** Opening Provided data block **

-- ==== Sys2Proof/Machine/Port.lean ====
section
/-! DEFINITION. The agents' turns (00_scope.md R5): which agent moves next, what the host presents on the
command port (30_encoding.md R46, R53, R57), and how a word is placed so that the next step runs it. -/

namespace Sys2Proof.Machine

/-- Whose turn is next: the first of `script`, or a free value where `script` is used up (60_exceptions.md
R83). Log entry 6. -/
def nextTurn (s : State) : Turn :=
  match s.script with
  | t :: _ => t
  | [] => Config.freeTurn s.draws

/-- The state with that turn taken off. -/
def takeTurn (s : State) : State :=
  match s.script with
  | _ :: ts => { s with script := ts }
  | [] => { s with draws := s.draws + 1 }

/-- The data of the last response the host has received; 0 before any. -/
def lastData (s : State) : BitVec 24 :=
  match s.responses.getLast? with
  | some r => responseData r
  | none => 0

/-- The word the host presents next and its stream after that, for a host with no held command. `RECV`
repeats PEND until the data is not 0, then presents READ (30_encoding.md R57). Log entry 12. -/
def hostPresents (s : State) : Option (Word × List HostItem) :=
  match s.hostQueue with
  | [] => none
  | .word w :: rest => some (w, rest)
  | .recv :: rest => some (encode .pend, .poll :: rest)
  | .poll :: rest =>
    if lastData s = 0 then some (encode .pend, .poll :: rest) else some (encode .read, rest)

/-- R53, R54: a word on the port runs its command; any other word answers ILLEGAL at once and changes
nothing, held or not. -/
def presentWord (w : Word) (s : State) : Result :=
  match decodePort w with
  | .ok i => exec i s
  | .error _ => .next (raise .illegal s)

/-- The host's turn. A held command is retried before anything else (R12, R46); a host with nothing to
present has no step, and its turn passes (log entry 8). -/
def hostTurn (s : State) : Result :=
  match s.held with
  | some i => exec i { s with held := none }
  | none =>
    match hostPresents s with
    | some (w, rest) => presentWord w { s with hostQueue := rest }
    | none => .next s

/-- One agent's turn (R5). -/
def agentTurn (t : Turn) (s : State) : Result :=
  match t with
  | .host => hostTurn s
  | .rx b => exec (.rxEvent b) s
  | .txDone => exec .txDone s

/-- One step of the machine: one turn, in a machine with a legal configuration (R7). -/
def turnStep (s : State) : Result := onLegalConfig s (agentTurn (nextTurn s) (takeTurn s))

/-- The instruction that the next step runs, if it runs one. -/
def issued (s : State) : Option Instr :=
  match nextTurn s with
  | .rx b => some (.rxEvent b)
  | .txDone => some .txDone
  | .host =>
    match s.held with
    | some i => some i
    | none =>
      match hostPresents s with
      | some (w, _) => (decodePort w).toOption
      | none => none

/-- The state with `w` placed so that the next step runs it: an event word as a turn of its line agent
(R55), any other word as the next one on the port, with no command held before it. Log entry 9. -/
def placeWord (w : Word) (s : State) : State :=
  match decodeWord w with
  | .ok (.rxEvent b) => { s with script := .rx b :: s.script }
  | .ok .txDone => { s with script := .txDone :: s.script }
  | _ => { s with script := .host :: s.script, held := none, hostQueue := .word w :: s.hostQueue }

end Sys2Proof.Machine
end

** Closing Provided data block **

» Brief
All lines above from the line with "def nextTurn (s" through the line with "match t with", both included, are to be set down exactly, with nothing else.

» Result of this exercise
def nextTurn (s : State) : Turn :=
  match s.script with
  | t :: _ => t
  | [] => Config.freeTurn s.draws

/-- The state with that turn taken off. -/
def takeTurn (s : State) : State :=
  match s.script with
  | _ :: ts => { s with script := ts }
  | [] => { s with draws := s.draws + 1 }

/-- The data of the last response the host has received; 0 before any. -/
def lastData (s : State) : BitVec 24 :=
  match s.responses.getLast? with
  | some r => responseData r
  | none => 0

/-- The word the host presents next and its stream after that, for a host with no held command. `RECV`
repeats PEND until the data is not 0, then presents READ (30_encoding.md R57). Log entry 12. -/
def hostPresents (s : State) : Option (Word × List HostItem) :=
  match s.hostQueue with
  | [] => none
  | .word w :: rest => some (w, rest)
  | .recv :: rest => some (encode .pend, .poll :: rest)
  | .poll :: rest =>
    if lastData s = 0 then some (encode .pend, .poll :: rest) else some (encode .read, rest)

/-- R53, R54: a word on the port runs its command; any other word answers ILLEGAL at once and changes
nothing, held or not. -/
def presentWord (w : Word) (s : State) : Result :=
  match decodePort w with
  | .ok i => exec i s
  | .error _ => .next (raise .illegal s)

/-- The host's turn. A held command is retried before anything else (R12, R46); a host with nothing to
present has no step, and its turn passes (log entry 8). -/
def hostTurn (s : State) : Result :=
  match s.held with
  | some i => exec i { s with held := none }
  | none =>
    match hostPresents s with
    | some (w, rest) => presentWord w { s with hostQueue := rest }
    | none => .next s

/-- One agent's turn (R5). -/
def agentTurn (t : Turn) (s : State) : Result :=
  match t with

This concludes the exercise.